Summary — key points from the ICT
– Morning routine (practical): hydrate (20 oz water), eat a half banana for potassium, stretch. Then review your market prep (economic calendar, weekly analysis) and have a pen/pad for notes.
– Pre-session checklist: always consult an economic calendar (filter medium/high-impact events and relevant pairs/instruments). Revisit your prior (weekend) weekly analysis to see if anything changed while you were away.
– Weekly-bias framework: pick a weekly bias on the weekend by asking whether the coming weekly candle’s largest expansion is likely up or down (not predicting the weekly close). That bias becomes your primary “buy model” or “sell model” for intraday sizing and trade selection.
– Institutional flow and liquidity: markets are driven by large, slow institutional flows. Trade setups are often the result of engineered moves (opposite, short-term drops or spikes during news) that draw retail liquidity — these are the opportunities to trade into (e.g., runs for sell-side liquidity when you want to go long).
– Entry concepts: look for runs into: (a) lows that draw liquidity, or (b) fair value gaps / imbalances (SIBI/CBI concepts). Use intraday timeframes (15m as a bellwether, down to 1m for execution examples) but always frame trades within the weekly/daily context.

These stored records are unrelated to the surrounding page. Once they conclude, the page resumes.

/-- A billet that has arrived is given, and the next one asked for; with the last one the command is done. -/
theorem exec_contribute_of_arrival {bs : List Byte} (ho : rOp q.cmd = 2) (hs : q.started = true)
    (hf : ((s.tile t).stream (rStream q.cmd)).forward = false) (ha : (s.tile t).arrival (.rickSrc q.given) = some bs) (ecc : Check) :
    let u := rickAsk t (rSources e q.cmd) 1 (billetGiven t q bs s)
    exec (.contribute t ecc) s = .next (if ((u.tile t).rickQ.head?).any (fun p => p.given = rCount q.cmd) then rickDone t u else u) := by
  change execContribute t ecc s = _
  rw [execContribute, withRickHead_of_go hq hd hg ho]
  dsimp only
  rw [if_pos hs, contributeGive_of_arrival hq hf ha]

/-! ### FINISH (R244, R260) -/

theorem exec_finish_of_start (ho : rOp q.cmd = 3) (hs : q.started = false) (hr : finishRefusal s t q e = none) :
    exec (.finish t .clean) s = .next ((startRick t q s).modTile t (·.modStream (rStream q.cmd) (fun k => { k with finishing := true }))) := by
  change execFinish t .clean s = _
  rw [execFinish, withRickHead_of_go hq hd hg ho, tileEcc_clean]
  dsimp only
  rw [if_pos (by simp [hs]), hr]

section
variable (ho : rOp q.cmd = 3) (hs : q.started = true)
  (ha : ((s.tile t).stream (rStream q.cmd)).arrived = ((s.tile t).stream (rStream q.cmd)).expect) (hb : (s.tile t).rick.busy (rStream q.cmd) = false)
include ho hs ha hb

/-- A FINISH whose stream is complete reads the billets of its stream, four at a time. -/
theorem exec_finish_of_reads (hk : q.kDone < ((s.tile t).stream (rStream q.cmd)).reads.length) (ecc : Check) :
    exec (.finish t ecc) s =
      .next (rickAsk t (((s.tile t).stream (rStream q.cmd)).reads.map (fun b => (StoreId.ember, b))) 4 s) := by
  change execFinish t ecc s = _
  rw [execFinish, withRickHead_of_go hq hd hg ho]
  dsimp only
  rw [if_neg (by simp [hs]), if_neg (by simp [ha]), if_neg (by simp [ha, hb]), if_pos (by simpa using hk)]

/-- Every billet has been read: the elements are delivered. -/
theorem exec_finish_of_read (hk : q.kDone = ((s.tile t).stream (rStream q.cmd)).reads.length)
    (hn : (s.tile t).noneAsked (·.isRickSrc) = true) (ecc : Check) : exec (.finish t ecc) s = .next (finishDeliver t q e c s) := by
  change execFinish t ecc s = _
  rw [execFinish, withRickHead_of_go hq hd hg ho]
  dsimp only
  rw [if_neg (by simp [hs]), if_neg (by simp [ha]), if_neg (by simp [ha, hb]), if_neg (by simp [hk]), if_pos (by simp [hk, hn])]

end
end

/-- A FINISH delivers to the store, starts a hand-off, or sends to a peer's stream, rounded or exact (R244, R260). -/
theorem finishDeliver_store {q : QEntry} (hk : rDestKind q.cmd = 0) (t : Nat) (e : MapEntry) (c : Ctx) (s : State) :
    finishDeliver t q e c s = rickDone t (resetStream t (rStream q.cmd) (storeResults t (e.emBase + bf (rAddr q.cmd) 0 13)
      ((finishResults (s.tile t) ((s.tile t).stream (rStream q.cmd)) q.cmd c.seed c.superstep).flatMap (natLe (if rOut q.cmd = 1 then 2 else 4))) s)) := by
  simp only [finishDeliver, hk]

theorem finishDeliver_handoff {q : QEntry} (hk : rDestKind q.cmd = 1) (t : Nat) (e : MapEntry) (c : Ctx) (s : State) :
    finishDeliver t q e c s =
      (setRickHead t { q with kDone := q.kDone + 1 } s).modTile t (fun x => { x with rick := { x.rick with waitCredit := some 0 } }) := by
  simp only [finishDeliver, hk]

theorem finishDeliver_peer {q : QEntry} (hk : 2 ≤ rDestKind q.cmd) (t : Nat) (e : MapEntry) (c : Ctx) (s : State) :
    let k := (s.tile t).stream (rStream q.cmd)
    finishDeliver t q e c s = rickDone t (resetStream t (rStream q.cmd) (sendPacket t q.ctx (rPeerTile q.cmd) (bf (rFirst q.cmd) 0 2) k.first
      (rOut q.cmd = 0xF) 0 (if rOut q.cmd = 0xF then (List.range k.elements).map ((s.tile t).element k)
        else (finishResults (s.tile t) k q.cmd c.seed c.superstep).map (fun r => fp32Limb (if rOut q.cmd = 1 then r <<< 16 else r))) s)) := by
  obtain ⟨j, hj⟩ := Nat.exists_eq_add_of_le' hk
  simp only [finishDeliver, hj]

/-! ### The completion of the head (R244, R453) -/

theorem exec_rickCommandComplete_of_done {s : State} {t : TileId} {q : QEntry} {r : List QEntry} (hq : (s.tile t).rickQ = q :: r)
    (hl : s.tileLit t = true) (hd : q.faulted = true ∨ (q.done = true ∧ (s.tile t).rickQuiet q = true)) :
    exec (.rickCommandComplete t) s = .next (completeEntry t 3 q (s.setTile t { s.tile t with rickQ := r })) := by
  have ended : (s.tileLit t && ((q.done && (s.tile t).rickQuiet q) || q.faulted)) = true := by
    rw [hl]
    simpa [or_comm] using hd
  change execRickCommandComplete t s = _
  rw [execRickCommandComplete, hq]
  dsimp only
  rw [if_pos ended, State.modTile, hq]
  rfl

/-- Settles O23: what the head command does at each of its stages; a FINISH whose billets have been read delivers by its destination. -/
theorem rickCommandsComplete : Obligations.RickCommandsComplete := by
  unfold Obligations.RickCommandsComplete
  refine ⟨?head, ?complete⟩
  case head =>
    intro s t q e c hq hd hg n x k
    refine ⟨?forward, ?accumulate, ?empty, ?start, ?give, ?begin, ?finish, ?release⟩
    case forward =>
      intro ho hf hk
      rw [exec_define_of_free hq hd hg ho hk, definedStream_forward hf]
      rfl
    case accumulate =>
      intro ho hf hk
      rw [exec_define_of_free hq hd hg ho hk, definedStream_accumulate hf]
      rfl
    case empty =>
      intro ho hs h0
      exact exec_contribute_of_count_zero hq hd hg ho hs h0
    case start =>
      intro ho hs h0 hw st i hr hh
      exact exec_contribute_of_start hq hd hg ho hs h0 hw hr hh
    case give =>
      intro ho hs hf bs ha
      exact exec_contribute_of_arrival hq hd hg ho hs hf ha .clean
    case begin =>
      intro ho hs hr
      exact exec_finish_of_start hq hd hg ho hs hr
    case finish =>
      intro ho hs ha hb res
      refine ⟨fun hk => exec_finish_of_reads hq hd hg ho hs ha hb hk .clean, fun hk hn => ?_⟩
      rw [exec_finish_of_read hq hd hg ho hs ha hb hk hn]
      refine ⟨fun h0 => ?_, fun h1 => ?_, fun h2 hr => ?_, fun h2 hr => ?_⟩
      · rw [finishDeliver_store h0]
      · rw [finishDeliver_handoff h1]
      · rw [finishDeliver_peer h2, if_neg hr, decide_eq_false hr]
      · rw [finishDeliver_peer h2, if_pos hr, decide_eq_true hr]
    case release =>
      intro ho hw ha hb hf
      exact exec_release_of_empty hq hd hg ho hw ha hb hf
  case complete =>
    intro s t q r hq hl hd
    exact exec_rickCommandComplete_of_done hq hl hd

end Sys2Proof.Machine
end

section
/-! PROOFS. What arrivals at the combining queue, additions and credits leave (R239 to R243, R260, R453). -/

namespace Sys2Proof.Machine

/-! ### Arrivals (R241, R242) -/

theorem exec_rickPacketArrival_of_acts {s : State} {t : TileId} (hl : s.tileActs t = true) :
    exec (.rickPacketArrival t) s = .next (forAll (s.tile t).rick.input (takeRickFlit t)
      (s.setTile t { s.tile t with rick := { (s.tile t).rick with input := [] } })) := by
  change execRickPacketArrival t s = _
  rw [execRickPacketArrival, if_pos hl]
  rfl

/-! ### Requests leave the combining queue -/

theorem forAll_nil {α : Type} (f : α → State → State) (s : State) : forAll [] f s = s := rfl

theorem forAll_singleton {α : Type} (a : α) (f : α → State → State) (s : State) : forAll [a] f s = f a s := rfl

/-- A write presented at a bank leaves the combining queue as it is. -/
theorem postWrite_rick (t : Nat) (who : Requester) (st : StoreId) (i : Nat) (bs : List Byte) (dst : ReqDst) (s : State) :
    ((postWrite t who st i bs dst s).tile t).rick = (s.tile t).rick := by
  rw [postWrite, State.modTile_self]
  rfl

/-! ### The parts of an addition (R239, R240, R243) -/

theorem exec_rickAddition_of_acts {s : State} {t : TileId} (hl : s.tileActs t = true) :
    exec (.rickAddition t .clean) s = .next (startAddition t (forAll (List.range 4) (fun n s => sideStep t n s)
      (forAll (s.tile t).rick.works (fun w s => finishAddition t w s) s))) := by
  change execRickAddition t .clean s = _
  rw [execRickAddition, if_neg (by simp [hl]), tileEcc_clean]

/-- With no contribution waiting none starts. -/
theorem startAddition_of_empty {s : State} {t : Nat} (h : (s.tile t).rick.adds = []) : startAddition t s = s := by
  simp only [startAddition, h, List.find?_nil]

/-- A stream with nothing on its way into its side table does nothing there. -/
theorem sideStep_of_other {s : State} {t n : Nat} (h : ∀ a ∈ (s.tile t).rick.sides, a.cont.stream ≠ n) : sideStep t n s = s := by
  have none_on_way : (s.tile t).rick.sides.find? (fun a => a.cont.stream = n) = none := by simpa using h
  unfold sideStep
  dsimp only
  rw [none_on_way]

theorem forAll_sideStep_of_others {s : State} {t : Nat} {ns : List Nat} (h : ∀ a ∈ (s.tile t).rick.sides, a.cont.stream ∉ ns) :
    forAll ns (fun n s => sideStep t n s) s = s := by
  unfold forAll
  induction ns with
  | nil => rfl
  | cons n ns ih =>
    rw [List.foldl_cons]
    dsimp only
    rw [sideStep_of_other fun a ha heq => h a ha (heq ▸ List.mem_cons_self), ih fun a ha hm => h a ha (List.mem_cons_of_mem n hm)]

/-- Of the streams the one whose contribution alone is on its way into its side table goes on. -/
theorem forAll_sideStep_of_single {s : State} {t n : Nat} {ns : List Nat} (hn : n ∈ ns) (hd : ns.Nodup)
    (hs : ∀ a ∈ (s.tile t).rick.sides, a.cont.stream = n) (hu : ∀ a ∈ ((sideStep t n s).tile t).rick.sides, a.cont.stream = n) :
    forAll ns (fun n s => sideStep t n s) s = sideStep t n s := by
  obtain ⟨l, r, rfl⟩ := List.append_of_mem hn
  obtain ⟨hl, hr⟩ : n ∉ l ∧ n ∉ r := by
    rw [List.nodup_middle, List.nodup_cons, List.mem_append, not_or] at hd
    exact hd.1
  have before : forAll l (fun n s => sideStep t n s) s = s := forAll_sideStep_of_others fun a ha => hs a ha ▸ hl
  have behind : forAll r (fun n s => sideStep t n s) (sideStep t n s) = sideStep t n s := forAll_sideStep_of_others fun a ha => hu a ha ▸ hr
  unfold forAll at *
  rw [List.foldl_append, before, List.foldl_cons, behind]

/-! ### An addition starts (R239, R243) -/

/-- The contributions that wait behind `a` and `a` itself, of its stream and its ember billet. -/
def Tile.together (x : Tile) (a c : Contrib) : Bool := c.stream = a.stream && x.contribBillet c = x.contribBillet a
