-- ==== Sys2Proof/Machine/Flags.lean ====
section
/-! DEFINITION. `STATUS` (10_state.md R26): its fields and every value the DQU ever stores there. There are no other flags (R26, R107). -/

namespace Sys2Proof.Machine

/-- `BUSY`, bit 0 (R26). -/
def State.busyFlag (s : State) : BitVec 1 := s.status.extractLsb' 0 1

/-- `DONE`, bit 1 (R26). -/
def State.doneFlag (s : State) : BitVec 1 := s.status.extractLsb' 1 1

/-- `ERR`, bit 2 (R26). -/
def State.errFlag (s : State) : BitVec 1 := s.status.extractLsb' 2 1

/-- `ECODE`, bits 7:4 (R26). -/
def State.ecodeField (s : State) : BitVec 4 := s.status.extractLsb' 4 4

/-- The code of an error (60_exceptions.md R220). -/
def CmdError.code : CmdError → Word
  | .invalidLength => 1#32
  | .illegalCommand => 2#32
  | .bufferRange => 3#32

/-- `STATUS` after a launch: `BUSY` alone (R32). -/
def statusLaunched : Word := 0x00000001#32

/-- `STATUS` after a command completed without error: `DONE` alone (R33). -/
def statusSuccess : Word := 0x00000002#32

/-- `STATUS` after a command ended in error `e`: `DONE`, `ERR` and the code (R33, R225). -/
def statusError (e : CmdError) : Word := 0x00000006#32 ||| (e.code <<< 4)

end Sys2Proof.Machine
end

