-- ==== Sys2Proof/Machine/SuperBlock.lean ====
section
/-! DEFINITION. The super-block decoders (44_superblock_decoders.md): `DQ2_K`, `DQ3_K`, `DQ4_K`, `DQ5_K`, `DQ6_K`, `DQ8_K`. -/

namespace Sys2Proof.Machine

/-- `q2(qs, e)` (R193): the 2-bit field of element `e` in a 64-byte array. -/
def q2 (qs : Nat → Byte) (e : Nat) : Nat :=
  ((qs (32 * (e / 128) + e % 32)).toNat >>> (2 * ((e % 128) / 32))) &&& 3

/-- `nibK(qs, e)` (R197): the nibble of element `e` in a 128-byte array. -/
def nibK (qs : Nat → Byte) (e : Nat) : Nat :=
  ((qs (32 * (e / 64) + e % 32)).toNat >>> (4 * ((e / 32) % 2))) &&& 15

/-- `hbK(a, e)` (R199): the high bit of element `e` in a 32-byte array, byte `e mod 32`, bit `e div 32`. -/
def hbK (a : Nat → Byte) (e : Nat) : Nat := ((a (e % 32)).toNat >>> (e / 32)) &&& 1

/-- The 6-bit code of element `e` of a q6_K block before the bias (R200, R201): half `N`, span `g`, lane `l`. -/
def code6 (blk : Nat → Byte) (e : Nat) : Nat :=
  let half := e / 128
  let g := (e % 128) / 32
  let l := e % 32
  let lo := ((blk (64 * half + 32 * (g % 2) + l)).toNat >>> (4 * (g / 2))) &&& 15
  let hi := ((blk (128 + 32 * half + l)).toNat >>> (2 * g)) &&& 3
  lo ||| (hi <<< 4)

/-! ### Scale, minimum and element codes: the integers that the elements multiply (R204) -/

/-- The scale code of an element of q2_K (R191, R192), 0 to 15 (R204). -/
def scaleQ2_K (blk : Nat → Byte) (e : Nat) : Int := ((blk (e / 16)).toNat &&& 15 : Nat)

/-- The minimum code of an element of q2_K (R191, R192), 0 to 15 (R204). -/
def minQ2_K (blk : Nat → Byte) (e : Nat) : Int := ((blk (e / 16)).toNat >>> 4 : Nat)

/-- The code of an element of q2_K (R192), 0 to 3 (R204). -/
def codeQ2_K (blk : Nat → Byte) (e : Nat) : Int := q2 (fieldAt blk 16) e

/-- The signed scale of an element of q3_K (R194), -32 to 31 (R204). -/
def scaleQ3_K (blk : Nat → Byte) (e : Nat) : Int := (sc3 (fieldAt blk 96) (e / 16) : Int) - 32

/-- The signed code of an element of q3_K (R194), -4 to 3 (R204). -/
def codeQ3_K (blk : Nat → Byte) (e : Nat) : Int := (q2 (fieldAt blk 32) e : Int) + 4 * (hbK blk e : Int) - 4

/-- The scale code of an element of q4_K or q5_K (R196, R198), 0 to 63 (R204). -/
def scaleQ45_K (blk : Nat → Byte) (e : Nat) : Int := gsmScale (fieldAt blk 4) (e / 32)

/-- The minimum code of an element of q4_K or q5_K (R196, R198), 0 to 63 (R204). -/
def minQ45_K (blk : Nat → Byte) (e : Nat) : Int := gsmMin (fieldAt blk 4) (e / 32)

/-- The code of an element of q4_K (R196), 0 to 15 (R204). -/
def codeQ4_K (blk : Nat → Byte) (e : Nat) : Int := nibK (fieldAt blk 16) e

/-- The code of an element of q5_K (R198), 0 to 31 (R204). -/
def codeQ5_K (blk : Nat → Byte) (e : Nat) : Int := (nibK (fieldAt blk 48) e : Int) + 16 * (hbK (fieldAt blk 16) e : Int)

/-- The signed scale of an element of q6_K (R200), -128 to 127 (R204). -/
def scaleQ6_K (blk : Nat → Byte) (e : Nat) : Int := s8 (blk (192 + e / 16))

/-- The signed code of an element of q6_K (R200), -32 to 31 (R204). -/
def codeQ6_K (blk : Nat → Byte) (e : Nat) : Int := (code6 blk e : Int) - 32

/-- The signed code of an element of q8_K (R202), -128 to 127 (R204), for both values of `Q8K_D_F32`. -/
def codeQ8_K (p : Params) (blk : Nat → Byte) (e : Nat) : Int := s8 (blk ((if p.q8kDF32 then 4 else 2) + e))

/-! ### Elements: the super-block scale first takes the sub-block scale, then the element code (R206) -/

/-- `d * scale * code`, in the order R206 fixes. -/
def scaledCode (p : Params) (d : Half) (scale code : Int) : Word := fmul p (fmul p (h2f p d) (i2f scale)) (i2f code)

/-- `d * scale * code - dmin * min`: the minimum term by R206, the subtraction by R205. -/
def scaledCodeLessMin (p : Params) (d dmin : Half) (scale code min : Int) : Word :=
  fsub p (scaledCode p d scale code) (fmul p (h2f p dmin) (i2f min))

/-- `elem_q2_K` (R192). -/
def elemQ2_K (p : Params) : ElemFn := fun blk e =>
  scaledCodeLessMin p (blk16 blk 80) (blk16 blk 82) (scaleQ2_K blk e) (codeQ2_K blk e) (minQ2_K blk e)

/-- `elem_q3_K` (R194). -/
def elemQ3_K (p : Params) : ElemFn := fun blk e =>
  scaledCode p (blk16 blk 108) (scaleQ3_K blk e) (codeQ3_K blk e)

/-- `elem_q4_K` (R196). -/
def elemQ4_K (p : Params) : ElemFn := fun blk e =>
  scaledCodeLessMin p (blk16 blk 0) (blk16 blk 2) (scaleQ45_K blk e) (codeQ4_K blk e) (minQ45_K blk e)

/-- `elem_q5_K` (R198). -/
def elemQ5_K (p : Params) : ElemFn := fun blk e =>
  scaledCodeLessMin p (blk16 blk 0) (blk16 blk 2) (scaleQ45_K blk e) (codeQ5_K blk e) (minQ45_K blk e)

/-- `elem_q6_K` (R200). -/
def elemQ6_K (p : Params) : ElemFn := fun blk e =>
  scaledCode p (blk16 blk 208) (scaleQ6_K blk e) (codeQ6_K blk e)

/-- `elem_q8_K` (R202): the scale is a binary32 pattern as it stands, or a converted half. -/
def elemQ8_K (p : Params) : ElemFn := fun blk e =>
  fmul p (if p.q8kDF32 then blk32 blk 0 else h2f p (blk16 blk 0)) (i2f (codeQ8_K p blk e))

/-- `DQ2_K` (R192). -/
def execDq2_K (s : State) : Host.Outcome State Fault Refusal := .next (s.decodeBlocks .q2_K (elemQ2_K s.params))

/-- `DQ3_K` (R194). -/
def execDq3_K (s : State) : Host.Outcome State Fault Refusal := .next (s.decodeBlocks .q3_K (elemQ3_K s.params))

/-- `DQ4_K` (R196). -/
def execDq4_K (s : State) : Host.Outcome State Fault Refusal := .next (s.decodeBlocks .q4_K (elemQ4_K s.params))

/-- `DQ5_K` (R198). -/
def execDq5_K (s : State) : Host.Outcome State Fault Refusal := .next (s.decodeBlocks .q5_K (elemQ5_K s.params))

/-- `DQ6_K` (R200). -/
def execDq6_K (s : State) : Host.Outcome State Fault Refusal := .next (s.decodeBlocks .q6_K (elemQ6_K s.params))

/-- `DQ8_K` (R202). -/
def execDq8_K (s : State) : Host.Outcome State Fault Refusal := .next (s.decodeBlocks .q8_K (elemQ8_K s.params))

end Sys2Proof.Machine
end

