/-! ### Errors -/

/-- R162, R221, R224: a block decoder reports `InvalidLength` exactly when `NB * ELEMS` is not `K`, over the naturals
and whatever the ranges are. -/
def Obligations.InvalidLengthExactlyOnCountMismatch : Prop :=
  ∀ (i : Instr) (f : BlockFormat) (s : State), classOf i = .block f →
    (s.nb.toNat * f.elems ≠ s.k.toNat → exec i s = .next { s with status := 0x00000016#32, phase := .idle }) ∧
    (s.k.toNat % f.elems ≠ 0 → exec i s = .next { s with status := 0x00000016#32, phase := .idle }) ∧
    (s.nb.toNat * f.elems = s.k.toNat → ∃ t, exec i s = .next t ∧ t.status ≠ 0x00000016#32)

/-- R58, R163, R181, R185, R223: with the counts in order a block decoder, and an extractor with a legal immediate,
reports `BufferRange` exactly when a range does not fit its buffer, over the naturals. -/
def Obligations.BufferRangeExactlyWhenARangeDoesNotFit : Prop :=
  (∀ (i : Instr) (f : BlockFormat) (s : State), classOf i = .block f → s.nb.toNat * f.elems = s.k.toNat →
    ((s.params.ibufBytes < s.src.toNat + s.nb.toNat * f.blockBytes s.params ∨
        s.params.obufWords < s.dst.toNat + s.k.toNat) →
      exec i s = .next { s with status := 0x00000036#32, phase := .idle }) ∧
    (s.src.toNat + s.nb.toNat * f.blockBytes s.params ≤ s.params.ibufBytes →
      s.dst.toNat + s.k.toNat ≤ s.params.obufWords → ∃ t, exec i s = .next t ∧ t.status = 0x00000002#32)) ∧
  (∀ (i : Instr) (s : State), classOf i = .extraction → i.wellFormed = true →
    (s.params.ibufBytes < s.src.toNat + 12 → exec i s = .next { s with status := 0x00000036#32, phase := .idle }) ∧
    (s.src.toNat + 12 ≤ s.params.ibufBytes → ∃ t, exec i s = .next t ∧ t.status = 0x00000002#32))

/-- R225: whenever a command in flight ends in an error of code `c`, `STATUS` becomes `0x6 | (c << 4)` and the phase
idle, and nothing else changes. -/
def Obligations.ErrorChangesStatusAndPhaseOnly : Prop :=
  ∀ s t : State, s.completeCommand = .next t → t.errFlag = 1#1 →
    ∃ c : Word, (c = 1#32 ∨ c = 2#32 ∨ c = 3#32) ∧
      t = { s with status := 0x00000006#32 ||| (c <<< 4), phase := .idle }

/-- R176: `K = 0` with `NB = 0` needs only `SRC <= IBUF_BYTES` and `DST <= OBUF_WORDS`, succeeds and writes nothing;
with `NB` not 0 it is `InvalidLength`. -/
def Obligations.ZeroElementDecode : Prop :=
  ∀ (i : Instr) (f : BlockFormat) (s : State), classOf i = .block f → s.k = 0#32 →
    (s.nb = 0#32 → s.src.toNat ≤ s.params.ibufBytes → s.dst.toNat ≤ s.params.obufWords →
      exec i s = .next { s with status := 0x00000002#32, phase := .idle }) ∧
    (s.nb = 0#32 → (s.params.ibufBytes < s.src.toNat ∨ s.params.obufWords < s.dst.toNat) →
      exec i s = .next { s with status := 0x00000036#32, phase := .idle }) ∧
    (s.nb ≠ 0#32 → exec i s = .next { s with status := 0x00000016#32, phase := .idle })

/-! ### Conversions -/

/-- R113, R114, R115: `H2F` completes on every state, changes `RES0` besides `STATUS` and the phase only, and gives the
exact value of the half pattern in `OPA[15:0]`: finite values and the sign exactly, infinity to infinity, a NaN with
its sign and payload kept and the quiet bit set if `H2F_QUIET`. -/
def Obligations.H2fCompletesWithTheExactValue : Prop :=
  ∀ s : State, ∃ t, exec .h2f s = .next t ∧
    t = { s with res0 := t.res0, status := 0x00000002#32, phase := .idle } ∧
    (let h : Half := s.opa.extractLsb' 0 16
     signF t.res0 = h.getLsbD 15 ∧
     (isFiniteH h = true → isFinite t.res0 = true ∧ val32 t.res0 = val16 h) ∧
     (isInfH h = true → isInf t.res0 = true) ∧
     (isNaNH h = true → expF t.res0 = 255 ∧ t.res0.extractLsb' 0 13 = 0#13 ∧
       t.res0.extractLsb' 13 10 = h.extractLsb' 0 10 ||| (if s.params.h2fQuiet then 0x200#10 else 0#10)))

– Position sizing & leverage rules: use maximum leverage for trades that align with your weekly bias. If you trade against the weekly bias, reduce size to ~50% (or less). Build positions in the direction of institutional flow; avoid large leverage on counter-bias trades.
Trade-management rules (practical discipline):
– Use stop losses (you can’t know outcomes).
– Two-trade morning rule: if you lose two specified trades (first larger, second ≤50% size), stop trading for the day (or PM session). After a losing day, reduce risk on next trading day (e.g., trade 2 contracts if prior losses were 10 & 5 until you recover a set percentage).
– Take partials, leave a small runner to target liquidity; don’t overstay positions or turn intraday guesses into long swing exposures.
– Loss & drawdown mindset: losing trades are inevitable; manage how you lose, log every trade, and rebuild systematically. Backtesting, journaling and repetitive practice create “pseudo-experience” and pattern recognition.
– Market choice & study advice: concepts transfer across asset classes (Forex, indices, commodities), but for real-time examples study US index futures (ES/NQ) since data and examples are easy to observe. Forex can be highly manipulated and less consistent; trade what fits your location, regulation and comfort.
– Career / lifestyle advice: don’t quit your job until you have consistent profitability for ~2 years, two years of living expenses saved, and recommended minimum trading equity (~$100k). Avoid trying to hurry success for social media or funded-account fame.
– Teaching philosophy: develop your own adapted model — don’t blindly copy. Specialize in one (or two) markets and timeframes that suit your personality. Embrace the discipline of backtesting and journaling; patience and repetition are required.
– Current environment & final cautions: markets have become tougher and more event-driven recently; expect choppiness and false moves. Be conservative, stick to rules, and avoid chasing hype or “get-rich-quick” bootcamp promises.